• Goal of the exercise
Would you write out, word for word, each line of the records below from the top through the one holding "def State.recordError (s"?

--- Exercise data Enclosed Below ---

-- ==== Sys2Proof/Machine/Ops.lean ====
section
/-!
DEFINITION. The named operations over the state: one writer per element or group of elements, entering a command error
(60_exceptions.md R202) and returning from it (R204), reset (70_reset_and_hazards.md R231), and what the step does around a
command (taking an input, giving an answer).
-/

namespace Sys2Proof.Machine

/-- `S.crc <- c`. -/
def State.setCrc (s : State) (c : Crc) : State := { s with crc := c }

/-- `S.payload <- p`. -/
def State.setPayload (s : State) (p : List Byte) : State := { s with payload := p }

/-- `S.tx <- t`. -/
def State.setTx (s : State) (t : List Byte) : State := { s with tx := t }

/-- `S.rx <- r`. -/
def State.setRx (s : State) (r : List Byte) : State := { s with rx := r }

/-- `S.drop <- d`. -/
def State.setDrop (s : State) (d : Bool) : State := { s with drop := d }

/-- The PRES fields, as PARSE writes them (43_parser.md R162). -/
def State.setPres (s : State) (valid : Bool) (reason fidx : BitVec 4) (ntok : BitVec 8) : State :=
  { s with valid := valid, reason := reason, fidx := fidx, ntok := ntok }

/-- The field registers, as PARSE writes them: all ten of each (43_parser.md R162). -/
def State.setFields (s : State) (fval : Vector (BitVec 32) 10) (fscl : Vector (BitVec 4) 10) : State :=
  { s with fval := fval, fscl := fscl }

/-- Error entry, `RecordError(c)`: the first error since the last clear sets ERR and the cause, a later one sets EOVF
and keeps the first cause; nothing else is saved (60_exceptions.md R202, R205). -/
def State.recordError (s : State) (c : Cause) : State :=
  if s.err = false then { s with err := true, ecause := c.code } else { s with eovf := true }

/-- Return from an error: the error record is cleared (60_exceptions.md R204, 40_control.md R101). -/
def State.clearError (s : State) : State := { s with err := false, eovf := false, ecause := 0 }

/-- `S <- ResetState`: every element to its value of 10_state.md R44. The model's own fields, which are no element of
the block's state, stay (40_control.md R102, 70_reset_and_hazards.md R231). -/
def State.resetElements (s : State) : State :=
  { State.reset with resetLine := s.resetLine, inbox := s.inbox, outbox := s.outbox }

/-- `raise CmdError(c)`: the command ends with the error record and no other effect (60_exceptions.md R202, R203). -/
def raise (c : Cause) (s : State) : Host.Outcome State Fault Refusal := .next (s.recordError c)

/-- The hardware reset input at a level (70_reset_and_hazards.md R232, log 3). -/
def State.setResetLine (s : State) (b : Bool) : State := { s with resetLine := b }

/-- What is still pending, after the step has taken an input (20_memory.md R69, log 1). -/
def State.setInbox (s : State) (l : List Input) : State := { s with inbox := l }

/-- An answer is given; the answers stand oldest first (20_memory.md R61, log 2). -/
def State.answer (s : State) (r : Response) : State := { s with outbox := s.outbox ++ [r] }

/-- A change made to the next state of an outcome that has one. -/
def mapNext (f : State → State) : Host.Outcome State Fault Refusal → Host.Outcome State Fault Refusal
  | .next t => .next (f t)
  | .fault r => .fault r
  | .refused r => .refused r

end Sys2Proof.Machine
end

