@[simp] theorem State.recordError_err (s : State) (c : Cause) : (s.recordError c).err = true := by
  unfold State.recordError
  split <;> simp_all

end Sys2Proof.Machine
end

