/-- R169, R174: the whole parse: NO_START, FEW_TOKENS, the first field in ascending order whose conversion fails, or the
record of the ten converted fields; each field takes its token by the schema. -/
def Obligations.ParseReportsFirstFailureOrRecord : Prop :=
  (∀ (toks : List (List Chr)) (k : Fin 10),
    convField toks k =
      if k = 4 ∨ k = 5 ∨ k = 7 ∨ k = 9 then convInt (toks.getD (([0, 1, 2, 3, 4, 5, 8, 9, 10, 12] : List Nat).getD k.val 0) [])
      else convFloat (toks.getD (([0, 1, 2, 3, 4, 5, 8, 9, 10, 12] : List Nat).getD k.val 0) [])) ∧
    ∀ (rx : List Byte) (drop : Bool),
      ((∀ u, strip (decodeText rx drop) ≠ chrOpen :: u) → parse rx drop = emptyResult .noStart 0 0) ∧
      ∀ u, strip (decodeText rx drop) = chrOpen :: u →
        ((split u).length < 13 → parse rx drop = emptyResult .fewTokens 0 (split u).length) ∧
        (13 ≤ (split u).length → ∀ (k : Fin 10) (c : Reason), convField (split u) k = .fail c →
          (∀ j : Fin 10, j < k → ∃ sig scl, convField (split u) j = .value sig scl) →
          parse rx drop = emptyResult c k.val (split u).length) ∧
        (13 ≤ (split u).length → ∀ f : Vector (Int × Nat) 10,
          (∀ k : Fin 10, convField (split u) k = .value (f[k]).1 (f[k]).2) →
          parse rx drop = { valid := true, reason := .ok, fidx := 0, ntok := (split u).length, fields := f })

/-- R176: PARSE reads the raw response and the policy and nothing else, and leaves both; two PARSEs with no RX.CLR, RX.PUSH,
CTRL write or SRESET between them leave the same result, whatever other accesses stand between them. -/
def Obligations.ParseReadsOnlyReplyAndPolicy : Prop :=
  (∀ s q : State, s.rx = q.rx → s.drop = q.drop →
    ∃ t r, exec .parse s = .next t ∧ exec .parse q = .next r ∧ t.valid = r.valid ∧ t.reason = r.reason ∧
      t.fidx = r.fidx ∧ t.ntok = r.ntok ∧ t.fval = r.fval ∧ t.fscl = r.fscl ∧
      t = { s with valid := t.valid, reason := t.reason, fidx := t.fidx, ntok := t.ntok, fval := t.fval, fscl := t.fscl }) ∧
    ∀ (s : State) (between : List Access) (rest : List Input), s.resetLine = false →
      s.inbox = .access (cmdWrite 0x32000000) :: between.map Input.access ++ .access (cmdWrite 0x32000000) :: rest →
      (∀ a ∈ between, ∀ v, a.op = .write v → a.off ≠ 0x008 ∧
        (a.off = 0x010 → decode v ≠ .instr .rxClr ∧ decode v ≠ .instr .sreset ∧ ∀ b, decode v ≠ .instr (.rxPush b))) →
      ∃ t r, run 1 s = .next t ∧ run (between.length + 2) s = .next r ∧
        t.valid = r.valid ∧ t.reason = r.reason ∧ t.fidx = r.fidx ∧ t.ntok = r.ntok ∧ t.fval = r.fval ∧ t.fscl = r.fscl

/-- The expansion of RXBYTES followed by PARSE, from any state, leaves the reply and its parse under the policy in force,
and changes nothing else but the model's pending list and answers (log 1, log 2). -/
def Obligations.PushedReplyIsParsed : Prop :=
  ∀ (s : State) (bs : List Byte), bs.length ≤ 128 →
    run (bs.length + 2) (s.withCommands (expand (.rxbytes bs) ++ [.parse])) =
      .next { (s.setParse (parse bs s.drop)) with
        rx := bs, resetLine := false, inbox := [], outbox := s.outbox ++ okAnswers (bs.length + 2) }

/-! ### Errors (60_exceptions.md) -/

/-- R202, R205: the first error since the last clear sets ERR and its cause; any further ones set EOVF, keep the cause and
leave one record; nothing else is saved. The code each cause shows in STATUS. -/
def Obligations.ErrorEntryRecordsFirstCause : Prop :=
  (∀ s : State, s.err = false →
    (∃ t, raise .illegalOpcode s = .next t ∧ (memRead 0x00C t).extractLsb' 4 4 = 1) ∧
      (∃ t, raise .reservedNonzero s = .next t ∧ (memRead 0x00C t).extractLsb' 4 4 = 2) ∧
      (∃ t, raise .nonAscii s = .next t ∧ (memRead 0x00C t).extractLsb' 4 4 = 3) ∧
      (∃ t, raise .payloadFull s = .next t ∧ (memRead 0x00C t).extractLsb' 4 4 = 4) ∧
      ∃ t, raise .rxFull s = .next t ∧ (memRead 0x00C t).extractLsb' 4 4 = 5) ∧
  ∀ (s : State) (c : Cause),
    (s.err = false → raise c s = .next { s with err := true, ecause := c.code }) ∧
      (s.err = true → raise c s = .next { s with eovf := true }) ∧
      ∀ cs : List Cause, s.err = false → cs ≠ [] →
        cs.foldl State.recordError (s.recordError c) = { s with err := true, eovf := true, ecause := c.code }

/-- Errors are precise and block nothing: a command word leaves the error record as it was, or is ERRCLR or SRESET, or
does nothing but record an error; and what it does to every other element does not depend on the error record. -/
def Obligations.ErrorsArePreciseAndBlockNothing : Prop :=
  (∀ (w : Word) (s t : State), execute w s = .next t →
    (t.err = s.err ∧ t.eovf = s.eovf ∧ t.ecause = s.ecause) ∨ w = 0x01000000 ∨ w = 0x02000000 ∨
      ∃ (c : Cause) (v : Bool) (k : BitVec 4), t = s.recordError c ∧ t = { s with err := true, eovf := v, ecause := k }) ∧
    ∀ (w : Word) (s : State) (e v : Bool) (k : BitVec 4),
      ∃ t u, execute w s = .next t ∧ execute w { s with err := e, eovf := v, ecause := k } = .next u ∧
        t = { u with err := t.err, eovf := t.eovf, ecause := t.ecause }

/-- R204: ERRCLR, SRESET and hardware reset clear the error record, and nothing else that reaches the block clears any part
of it. -/
def Obligations.OnlyErrclrAndResetsClearErrors : Prop :=
  (∀ s : State, ∀ x : Input, x = .resetAssert ∨ x = .powerUp ∨
      (s.resetLine = false ∧ (x = .access (cmdWrite 0x01000000) ∨ x = .access (cmdWrite 0x02000000))) →
    ∃ t, takeInput x s = .next t ∧ t.err = false ∧ t.eovf = false ∧ t.ecause = 0) ∧
    ∀ (s t : State) (x : Input), takeInput x s = .next t →
      (s.err = true ∧ t.err = false) ∨ (s.eovf = true ∧ t.eovf = false) ∨ (s.ecause ≠ 0 ∧ t.ecause = 0) →
      x = .resetAssert ∨ x = .powerUp ∨ x = .access (cmdWrite 0x01000000) ∨ x = .access (cmdWrite 0x02000000)

/-! ### The whole machine -/

/-- Which commands may write each element of the state; no command touches the model's own fields. -/
def Obligations.OnlyNamedCommandsWriteEachElement : Prop :=
  ∀ (i : Instr) (s : State), ∃ t, exec i s = .next t ∧
    (i ≠ .crcClr → i ≠ .sreset → (∀ b, i ≠ .crcByte b) → t.crc = s.crc) ∧
    (i ≠ .frmClr → i ≠ .sreset → (∀ b, i ≠ .frmPush b) → t.payload = s.payload) ∧
    (i ≠ .frmClr → i ≠ .sreset → i ≠ .frmBuild → t.tx = s.tx) ∧
    (i ≠ .rxClr → i ≠ .sreset → (∀ b, i ≠ .rxPush b) → t.rx = s.rx) ∧
    (i ≠ .sreset → t.drop = s.drop) ∧
    (i ≠ .errclr → i ≠ .sreset → (∀ b, i ≠ .frmPush b) → (∀ b, i ≠ .rxPush b) →
      t.err = s.err ∧ t.eovf = s.eovf ∧ t.ecause = s.ecause) ∧
    (i ≠ .parse → i ≠ .sreset → t.valid = s.valid ∧ t.reason = s.reason ∧ t.fidx = s.fidx ∧ t.ntok = s.ntok ∧
      t.fval = s.fval ∧ t.fscl = s.fscl) ∧
    t.resetLine = s.resetLine ∧ t.inbox = s.inbox ∧ t.outbox = s.outbox

/-- The commands that leave the same state when repeated, the three whose effects accumulate, and a malformed word
repeated. -/
def Obligations.RepeatedCommands : Prop :=
  (∀ i ∈ [Instr.nop, .errclr, .sreset, .crcClr, .frmClr, .frmBuild, .rxClr, .parse], ∀ s : State,
    ∃ t, exec i s = .next t ∧ exec i t = .next t) ∧
    (∀ (s : State) (b : Byte), b ≤ 0x7F → s.payload.length < 31 →
      ∃ t u, exec (.frmPush b) s = .next t ∧ exec (.frmPush b) t = .next u ∧ u.payload = s.payload ++ [b, b]) ∧
    (∀ (s : State) (b : Byte), s.rx.length < 127 →
      ∃ t u, exec (.rxPush b) s = .next t ∧ exec (.rxPush b) t = .next u ∧ u.rx = s.rx ++ [b, b]) ∧
    (∀ (s : State) (b : Byte), ∃ t u, exec (.crcByte b) s = .next t ∧ exec (.crcByte b) t = .next u ∧
      u = { s with crc := crcFold s.crc [b, b] }) ∧
    (∃ t u, exec (.crcByte 0x51) State.reset = .next t ∧ exec (.crcByte 0x51) t = .next u ∧ u.crc ≠ t.crc) ∧
    ∀ (s : State) (w : Word) (c : Cause), decode w = .error c → s.err = false →
      ∃ t u, execute w s = .next t ∧ execute w t = .next u ∧ t.err = true ∧ t.eovf = s.eovf ∧ u.eovf = true ∧
        u.ecause = t.ecause

/-- The seven invariants of 10_state.md R43, with the ranges of the parse result (R32, R33), an ASCII payload, and the hold of
an asserted reset input (the model's, log 3), are kept by every step. -/
def Obligations.LegalStateIsKeptByEveryStep : Prop :=
  ∀ s t : State, s.Legal → step s = .next t → t.Legal

/-- The state after reset is legal. -/
def Obligations.ResetStateIsLegal : Prop :=
  State.reset.Legal
end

--- End of Enclosed Exercise data ---

• Task output
-- ==== Sys2Proof/Machine/Ops.lean ====
section
/-!
DEFINITION. The named operations over the state: one writer per element or group of elements, entering a command error
(60_exceptions.md R202) and returning from it (R204), reset (70_reset_and_hazards.md R231), and what the step does around a
command (taking an input, giving an answer).
-/

namespace Sys2Proof.Machine

/-- `S.crc <- c`. -/
def State.setCrc (s : State) (c : Crc) : State := { s with crc := c }

/-- `S.payload <- p`. -/
def State.setPayload (s : State) (p : List Byte) : State := { s with payload := p }

/-- `S.tx <- t`. -/
def State.setTx (s : State) (t : List Byte) : State := { s with tx := t }

/-- `S.rx <- r`. -/
def State.setRx (s : State) (r : List Byte) : State := { s with rx := r }

/-- `S.drop <- d`. -/
def State.setDrop (s : State) (d : Bool) : State := { s with drop := d }

/-- The PRES fields, as PARSE writes them (43_parser.md R162). -/
def State.setPres (s : State) (valid : Bool) (reason fidx : BitVec 4) (ntok : BitVec 8) : State :=
  { s with valid := valid, reason := reason, fidx := fidx, ntok := ntok }

/-- The field registers, as PARSE writes them: all ten of each (43_parser.md R162). -/
def State.setFields (s : State) (fval : Vector (BitVec 32) 10) (fscl : Vector (BitVec 4) 10) : State :=
  { s with fval := fval, fscl := fscl }

/-- Error entry, `RecordError(c)`: the first error since the last clear sets ERR and the cause, a later one sets EOVF
and keeps the first cause; nothing else is saved (60_exceptions.md R202, R205). -/
def State.recordError (s : State) (c : Cause) : State :=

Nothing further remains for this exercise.